/-- Taking every change in flight leaves the pool with the newest limit (R181). -/
theorem State.held_drainFanout (s : State) :
    s.drainFanout.exchange.held = Exchange.held { s.exchange with players := { s.players with
      fanout := newestLimit s.bus.fanoutChanges s.players.fanout } } := by
  have fold : ∀ (l : List FanoutChange) (t : State),
      (l.foldl (fun s c => s.onExchange (Exchange.setFanout c.limit)) t).exchange.held
        = Exchange.held { t.exchange with players := { t.exchange.players with fanout := newestLimit l t.exchange.players.fanout } } := by
    intro l
    induction l with
    | nil => intro t; rfl
    | cons c l ih =>
      intro t
      have hset := t.exchange.held_setFanout c.limit
      have hlimit : (t.exchange.setFanout c.limit).players.fanout = c.limit := (Exchange.held_eq hset).2.2.1
      rw [List.foldl_cons, ih, State.exchange_onExchange, hlimit, Exchange.held_fanout hset, newestLimit_cons]
  exact fold _ _

theorem HeldOk.drainFanout (hs : HeldOk s) : HeldOk s.drainFanout := by
  obtain ⟨hsettings, ⟨h1, h2, h3, hfanout, howners⟩, hbanks⟩ := hs
  have htaken : HeldOk { s with
      bus := { s.bus with fanoutChanges := [] }
      players := { s.players with fanout := newestLimit s.bus.fanoutChanges s.players.fanout } } :=
    ⟨hsettings, ⟨h1, h2, h3, hfanout, howners⟩, hbanks⟩
  refine htaken.of_settled ?_
  unfold State.settled
  rw [State.held_drainFanout, State.drainFanout_reports, State.drainFanout_bus]
  rfl

/-! ### Bank switches and resets -/

/-- Validation looks at plans; it changes no bank's state. -/
theorem Exchange.liveView_validateBank (e : Exchange) (b : Bank) : (e.validateBank b).plans.liveView = e.plans.liveView := by
  have plan : ∀ (e : Exchange) (p : PlanNo), (e.validatePlan b p).plans.liveView = e.plans.liveView := by
    intro e p
    have put : ∀ q : Plan, (e.plans.setBank b { e.plans.bank b with
        plans := (e.plans.bank b).plans.set p q }).liveView = e.plans.liveView := fun q => PlanTable.liveView_setBank rfl
    unfold Exchange.validatePlan
    dsimp only
    split_ifs
    · rfl
    all_goals exact put _
  exact foldl_frame (fun e : Exchange => e.plans.liveView) _ plan _ _

/-- The selector names the bank that is LIVE, and no other bank is LIVE (R29). -/
def PlanTable.LiveOk (t : PlanTable) : Prop := ∀ b : Bank, (t.bank b).state = .live ↔ t.live = some b

theorem PlanTable.LiveOk.of_liveView {t u : PlanTable} (ht : t.LiveOk) (h : u.liveView = t.liveView) : u.LiveOk :=
  BanksOk.of_liveView (s := { State.reset with plans := t }) (t := { State.reset with plans := u }) ht h

/-- A switch to a bank that is not LIVE makes it the one LIVE bank (R36). -/
theorem PlanTable.LiveOk.switched {t : PlanTable} (ht : t.LiveOk) {b : Bank} (hnot : t.live ≠ some b) :
    (PlanTable.retireBank { t.setBank b { t.bank b with state := .live } with live := some b } t.live).LiveOk := by
  have hA := ht .A
  have hB := ht .B
  intro c
  unfold PlanTable.retireBank
  cases hlive : t.live with
  | none => cases b <;> cases c <;> simp_all [PlanTable.setBank, PlanTable.bank]
  | some o =>
    cases b <;> cases o <;> cases c <;> simp_all [PlanTable.setBank, PlanTable.bank] <;> split <;> simp_all

theorem Exchange.switchTo_liveOk {e : Exchange} {b : Bank} (he : e.plans.LiveOk) (hnot : e.plans.live ≠ some b) :
    (e.switchTo b).plans.LiveOk := by
  have hview := e.liveView_validateBank b
  have hlive : (e.validateBank b).plans.live = e.plans.live := congrArg Prod.fst hview
  have hswitched := (he.of_liveView hview).switched (b := b) (by rw [hlive]; exact hnot)
  rw [hlive] at hswitched
  unfold Exchange.switchTo
  generalize e.validateBank b = f at hswitched ⊢
  dsimp only
  split <;> exact hswitched

/-- A live-bank word changes nothing the owners hold but the live bank (R33). -/
theorem HeldOk.liveBankWrite (hs : HeldOk s) (w : Word) : HeldOk (s.onExchange (Exchange.liveBankWrite w)) := by
  obtain ⟨hsettings, howners, hbanks⟩ := hs
  have hplayers : (s.exchange.liveBankWrite w).players = s.players := by
    have validate : ∀ b, (s.exchange.validateBank b).players = s.players := fun b =>
      foldl_frame Exchange.players _ (fun e p => by unfold Exchange.validatePlan; dsimp only; split_ifs <;> rfl) _ _
    unfold Exchange.liveBankWrite
    dsimp only
    split
    · rfl
    · rfl
    · rw [← validate (liveBankOf w)]
      unfold Exchange.switchTo
      generalize s.exchange.validateBank _ = f
      dsimp only
      split <;> rfl
  obtain ⟨horders, hcong⟩ := Exchange.outer_eq (s.exchange.outer_liveBankWrite w)
  have hlive : (s.exchange.liveBankWrite w).plans.LiveOk := by
    unfold Exchange.liveBankWrite
    dsimp only
    split
    · exact hbanks
    · exact hbanks
    · rename_i hidle
      exact Exchange.switchTo_liveOk hbanks fun h => by
        have hlive : (s.plans.bank (liveBankOf w)).state = .live := (hbanks _).2 h
        exact BankState.noConfusion (hlive.symm.trans hidle)
  refine ⟨hsettings, ?_, hlive⟩
  unfold OwnersOk
  rw [State.onExchange_orders, State.onExchange_cong, State.onExchange_players, horders, hcong, hplayers]
  exact howners

theorem HeldOk.softReset (hs : HeldOk s) : HeldOk s.softReset := by
  have bank : ∀ r : BankRecord, (r.softReset.state == .live) = (r.state == .live) := by
    intro r
    unfold BankRecord.softReset
    dsimp only
    split
    · rename_i h; rw [h]; rfl
    · rfl
  have view : s.plans.softReset.liveView = s.plans.liveView := by
    unfold PlanTable.softReset PlanTable.liveView
    rw [bank, bank]
  have hheld : s.softReset.exchange.held = s.exchange.held := by
    show ((s.orders.gapSetting, s.orders.waitLimit), (s.cong.up, s.cong.down, s.cong.table), s.players.fanout,
      s.plans.softReset.liveView) = _
    rw [view]
    rfl
  refine hs.of_settled ?_
  unfold State.settled
  rw [hheld]
  rfl

/-- After a power-on or pin reset the settings have their defaults, in the shadow and at their owners. -/
theorem heldOk_of_cleared {t : State} (hb : t.bus.settings = Settings.initial) (hc : t.bus.fanoutChanges = [])
    (ho : t.orders = OrderUnit.initial) (hr : t.reports = ReportUnit.initial) (hu : t.cong = CongestionUnit.initial)
    (hp : t.players = PlayerPool.initial) (hl : t.plans = PlanTable.initial) : HeldOk t := by
  obtain ⟨-, -, -, -, -, hsettings, howners, hbanks, -⟩ := invariantsHoldAtReset
  refine HeldOk.of_settled ⟨hsettings, howners, hbanks⟩ ?_
  unfold State.settled Exchange.held
  simp only [State.exchange_orders, State.exchange_cong, State.exchange_players, State.exchange_plans]
  rw [hb, hc, ho, hr, hu, hp, hl]
  rfl

end

/-! ### Every command -/

/-- An event at the end of a step on the store port. -/
theorem HeldOk.atStepEnd {s : State} (hs : HeldOk s) (p : PortStep → Bool) {f : State → State}
    (hf : ∀ t : State, (f t).settled = t.settled) : HeldOk (s.atStepEnd p f) :=
  hs.of_settled (State.atStepEnd_frame State.settled State.settled_runClock hf s)

theorem act_heldOk (i : Instr) {s : State} (hs : HeldOk s) : HeldOk (Instr.act i s) := by
  have exchange {f : Exchange → Exchange} (hf : ∀ e : Exchange, (f e).held = e.held) : HeldOk (s.onExchange f) :=
    hs.of_settled (State.settled_onExchange hf)
  have aside {t : State} (ha : t.aside = s.aside) (hh : t.exchange.held = s.exchange.held) : HeldOk t :=
    hs.of_settled (State.settled_of_aside ha hh)
  match i with
  | .timingWord1Write w => exact hs.writeTiming1 w
  | .timingWord2Write w => exact hs.writeTiming2 w
  | .thresholdWordWrite g w => exact hs.writeThreshold g w
  | .congestionTableWordWrite k w => exact hs.writeTable k w
  | .fanoutLimitChange => exact hs.takeFanout
  | .liveBankWordWrite w => exact hs.liveBankWrite w
  | .scanDoneNotice =>
    simp only [Instr.act]; unfold State.takeScanDone
    split
    · have hdropped : HeldOk s.drainFanout.dropPoolNotice := hs.drainFanout.of_settled rfl
      exact hdropped.of_settled (State.settled_onExchange fun e => e.held_scanDone _)
    · exact hs
  | .storeScanEnd =>
    simp only [Instr.act]
    split
    · exact hs.endScan
    · exact hs
  | .softResetWordWrite w =>
    simp only [Instr.act]
    split
    · exact hs.softReset
    · exact hs.of_settled rfl
  | .powerOnReset left missed =>
    exact heldOk_of_cleared (Bus.giveWay_settings _) (Bus.giveWay_fanoutChanges _) rfl rfl rfl rfl rfl
  | .pinReset left missed =>
    simp only [Instr.act]
    split
    · exact heldOk_of_cleared (Bus.giveWay_settings _) (Bus.giveWay_fanoutChanges _) rfl rfl rfl rfl rfl
    · exact hs
  | .resetRelease straps =>
    simp only [Instr.act]
    split
    · exact hs
    · exact hs.of_settled rfl
  | .quiet p w => exact exchange fun e => e.held_changeSet _ _ _
  | .toneShared p w | .tonePrivate p w => exact exchange fun e => e.held_orderTone p w _
  | .announce p w => exact exchange fun e => e.held_orderAnnounce p w
  | .congestion p w => exact exchange fun e => e.held_orderCongestion p w
  | .clearAll p _ => exact exchange fun e => e.held_changeSet _ _ _
  | .orderInvalidCode p w => exact exchange fun e => e.held_refuseOrder _ _ _
  | .detailWordWrite p w => exact exchange fun e => e.held_setCircuit _ _
  | .planWordWrite off w =>
    refine exchange fun e => ?_
    unfold Exchange.planWrite
    dsimp only
    split_ifs
    · rfl
    · exact e.held_plans (PlanTable.liveView_setBank rfl)
    · rfl
  | .framePulse => exact aside s.aside_takePulse s.held_takePulse
  | .frameLoss =>
    simp only [Instr.act, State.passInterval]
    split
    · have hclock := hs.of_settled (s.settled_runClock (Config.lossUs + 1 - s.highway.pulseUs))
      exact hclock.of_settled (State.settled_of_aside (State.aside_declareLoss _) (State.held_declareLoss _))
    · exact hs
  | .frameComputation => exact aside s.aside_takeComputation s.held_takeComputation
  | .frameStartChannels => exact aside s.aside_takeChannelsFrame s.held_takeChannelsFrame
  | .frameStartPlayers => exact aside s.aside_takePlayersFrame s.held_takePlayersFrame
  | .highwayClockBitTime => exact aside s.aside_clockBit s.held_clockBit
  | .cadenceBoundary => exact aside s.aside_takeCadence s.held_takeCadence
  | .waitBoundaryOrders => exact aside s.aside_takeWaitOrders s.held_takeWaitOrders
  | .waitBoundaryPlayers => exact aside s.aside_takeWaitPlayers s.held_takeWaitPlayers
  | .loadGradeEvaluation => exact aside s.aside_takeEvaluation s.held_takeEvaluation
  | .annCycleEnd n =>
    exact aside ((State.aside_onExchange _ _).trans s.aside_takeComputation)
      ((Exchange.held_annCycleEnd _ n).trans s.held_takeComputation)
  | .gapEnd p => exact exchange fun e => e.held_gapEnd p
  | .waitLimitReached p => exact exchange fun e => e.held_sendExpiry p
  | .expiryRequest => exact exchange Exchange.held_takeExpiryReq
  | .expiryAnswer => exact exchange fun e => e.held_takePlayerNotice _ fun x e => e.held_applyAnswer x
  | .servedNotice .channels => exact exchange fun e => e.held_takeChannelNotice _ fun x e => e.held_applyChannelServed x
  | .servedNotice .players => exact exchange fun e => e.held_takePlayerNotice _ fun x e => e.held_applyPlayerServed x
  | .doneNotice | .withdrawnNotice =>
    exact exchange fun e => e.held_takeChannelNotice _ fun x e => e.held_onNotice _ _ fun c y => e.held_complete _ _ c y
  | .repeatsExhaustedNotice =>
    exact exchange fun e => e.held_takePlayerNotice _ fun x e => e.held_onNotice _ _ fun c y => e.held_followOn _ c y
  | .unavailableNotice =>
    exact exchange fun e => e.held_takePlayerNotice _ fun x e => e.held_onNotice _ _ fun c y => e.held_fallBack _ _ c y
  | .cadenceUnitEnd k => exact exchange fun e => e.held_unitEnd k
  | .segmentEnd k => exact exchange fun e => e.held_segmentEnd k
  | .cycleEnd k => exact exchange fun e => e.held_cycleEnd k
  | .drainingNotice => exact exchange Exchange.held_takeDrainNotice
  | .playerGapEnd n => exact exchange fun e => e.held_playerGapEnd n
  | .refillDelivery =>
    simp only [Instr.act]; unfold State.takeDelivery
    split
    · exact hs
    · exact hs.of_settled (State.settled_onExchange (s := { s with store := _ }) fun e => e.held_deliver _)
  | .recordingWithdrawal =>
    simp only [Instr.act]; unfold State.takeWithdrawal
    split
    · exact hs.of_settled (State.settled_onExchange (s := s.dropPoolNotice) fun e => e.held_withdrawRecording _)
    · exact hs
  | .madeAvailableNotice =>
    simp only [Instr.act]; unfold State.takeMadeAvailable
    split
    · exact hs.of_settled (State.settled_onExchange (s := s.dropPoolNotice) fun e => e.held_makeAvailable _ _)
    · exact hs
  | .slotWordWrite p w =>
    refine aside (s.aside_slotWrite p _) ?_
    simp only [Instr.act]; unfold State.slotWrite; dsimp only; split <;> rfl
  | .acknowledgeWordWrite w => exact hs.of_settled (s.settled_acknowledge w)
  | .reportSubmit b => exact hs.of_settled (s.settled_takeReport b)
  | .ringWordPost => exact hs.of_settled s.settled_postRingWord
  | .producerIndexWordPost => exact hs.of_settled s.settled_postProducer
  | .statusWordPost => exact hs.of_settled s.settled_postStatus
  | .postingCycleEnd => exact hs.of_settled s.settled_endPosting
  | .holdoffExpiry => exact hs.of_settled s.settled_expireHoldoff
  | .consumerIndexWordWrite w => exact hs.of_settled (s.settled_writeConsumer w)
  | .loadLampTimerExpiry => exact hs.of_settled s.settled_expireLoadLamp
  | .storeLampTimerExpiry => exact hs.of_settled s.settled_expireStoreLamp
  | .processorWrite a v | .otherRegionWrite a v => exact hs.of_settled (s.settled_request a v)
  | .refillReadDone => exact hs.atStepEnd (f := fun s => { s with store := s.store.refillDone }) _ fun _ => rfl
  | .erasePulseDone left => exact hs.atStepEnd (f := fun s => s.onStore (StoreSide.pulseDone left)) _ fun _ => rfl
  | .eraseVerifyDone => exact hs.atStepEnd (f := fun s => s.onStore StoreSide.verifyDone) _ fun _ => rfl
  | .programAttemptDone m => exact hs.atStepEnd (f := fun s => s.onStore (StoreSide.attemptDone m)) _ fun _ => rfl
  | .storeLockChange a =>
    refine hs.of_settled ?_
    simp only [Instr.act]; unfold State.setLock; dsimp only; split <;> rfl
  | .withdrawnAnswer =>
    refine hs.of_settled ?_
    simp only [Instr.act]; unfold State.takeWithdrawn; split <;> rfl
  | .refillRequest =>
    refine hs.of_settled ?_
    simp only [Instr.act]; unfold State.takeRefillReq; split <;> rfl
  | .routeLevelWordWrite _ => exact hs.of_settled rfl
  | .loadBegin _ | .loadConfirm _ | .chunkReady _ | .loadAbandon _ | .retireBegin _ | .retireConfirm _ | .configBegin _
  | .configConfirm _ | .storeHold _ | .storeResume _ | .clearStoreStatus _ | .invalidStoreCommand _
  | .storeParameterWrite _ _ | .loadBufferWrite _ _ | .storeSupplyGoodFall _ _ | .refillReadStart | .erasePulseStart _
  | .erasePulseResume _ _ | .programAttemptStart _ => exact hs.of_settled rfl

◆ **How to complete this task**
In the records above, tally the lines where the word "hdropped" appears, and give the number and nothing else.

◆ **Answer to the exercise**
2